WORK REQUIRED> Take the material below and output exactly the run of lines from the one containing "def locked (s" down to the one containing "let s := inState .fuses ready", with both included.

DATA SECTION>
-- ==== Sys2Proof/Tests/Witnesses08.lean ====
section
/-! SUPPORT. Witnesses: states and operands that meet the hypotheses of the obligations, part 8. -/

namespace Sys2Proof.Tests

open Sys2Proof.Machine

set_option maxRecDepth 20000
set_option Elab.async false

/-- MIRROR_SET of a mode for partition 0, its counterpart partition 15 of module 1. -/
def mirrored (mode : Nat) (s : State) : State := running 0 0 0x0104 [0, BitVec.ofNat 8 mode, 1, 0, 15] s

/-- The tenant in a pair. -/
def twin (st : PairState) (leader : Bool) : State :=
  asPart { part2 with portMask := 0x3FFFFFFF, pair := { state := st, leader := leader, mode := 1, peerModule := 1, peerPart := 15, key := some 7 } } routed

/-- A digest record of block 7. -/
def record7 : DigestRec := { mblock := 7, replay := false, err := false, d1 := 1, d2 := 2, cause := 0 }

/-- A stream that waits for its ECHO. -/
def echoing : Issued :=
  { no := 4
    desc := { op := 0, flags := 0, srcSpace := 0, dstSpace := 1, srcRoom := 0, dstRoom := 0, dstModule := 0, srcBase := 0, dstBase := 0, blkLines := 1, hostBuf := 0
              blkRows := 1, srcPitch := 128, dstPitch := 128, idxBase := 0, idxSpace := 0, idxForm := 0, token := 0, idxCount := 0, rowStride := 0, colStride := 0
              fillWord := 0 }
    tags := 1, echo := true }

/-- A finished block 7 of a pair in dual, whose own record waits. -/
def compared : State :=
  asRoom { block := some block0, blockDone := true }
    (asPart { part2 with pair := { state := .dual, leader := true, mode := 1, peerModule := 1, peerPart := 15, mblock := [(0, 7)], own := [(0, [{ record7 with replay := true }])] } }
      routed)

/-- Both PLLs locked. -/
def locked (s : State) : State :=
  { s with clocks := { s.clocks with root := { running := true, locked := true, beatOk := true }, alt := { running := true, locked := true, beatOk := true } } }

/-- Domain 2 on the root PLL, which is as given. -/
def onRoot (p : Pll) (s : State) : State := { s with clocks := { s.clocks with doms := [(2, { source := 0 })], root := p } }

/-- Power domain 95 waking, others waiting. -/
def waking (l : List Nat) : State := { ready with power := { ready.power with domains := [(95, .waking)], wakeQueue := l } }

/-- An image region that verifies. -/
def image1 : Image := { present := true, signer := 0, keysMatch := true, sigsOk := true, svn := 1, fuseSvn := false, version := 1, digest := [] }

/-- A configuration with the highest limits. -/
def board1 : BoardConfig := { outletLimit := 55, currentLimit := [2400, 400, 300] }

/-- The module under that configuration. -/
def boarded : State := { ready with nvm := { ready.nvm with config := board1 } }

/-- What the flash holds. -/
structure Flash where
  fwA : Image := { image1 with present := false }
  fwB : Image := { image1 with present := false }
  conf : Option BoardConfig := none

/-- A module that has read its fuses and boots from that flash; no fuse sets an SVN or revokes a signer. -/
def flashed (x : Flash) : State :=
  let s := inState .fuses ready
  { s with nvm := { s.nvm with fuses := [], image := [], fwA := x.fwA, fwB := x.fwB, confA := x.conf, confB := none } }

RESPONSE AREA>
def locked (s : State) : State :=
  { s with clocks := { s.clocks with root := { running := true, locked := true, beatOk := true }, alt := { running := true, locked := true, beatOk := true } } }

/-- Domain 2 on the root PLL, which is as given. -/
def onRoot (p : Pll) (s : State) : State := { s with clocks := { s.clocks with doms := [(2, { source := 0 })], root := p } }

/-- Power domain 95 waking, others waiting. -/
def waking (l : List Nat) : State := { ready with power := { ready.power with domains := [(95, .waking)], wakeQueue := l } }

/-- An image region that verifies. -/
def image1 : Image := { present := true, signer := 0, keysMatch := true, sigsOk := true, svn := 1, fuseSvn := false, version := 1, digest := [] }

/-- A configuration with the highest limits. -/
def board1 : BoardConfig := { outletLimit := 55, currentLimit := [2400, 400, 300] }

/-- The module under that configuration. -/
def boarded : State := { ready with nvm := { ready.nvm with config := board1 } }

/-- What the flash holds. -/
structure Flash where
  fwA : Image := { image1 with present := false }
  fwB : Image := { image1 with present := false }
  conf : Option BoardConfig := none

/-- A module that has read its fuses and boots from that flash; no fuse sets an SVN or revokes a signer. -/
def flashed (x : Flash) : State :=
  let s := inState .fuses ready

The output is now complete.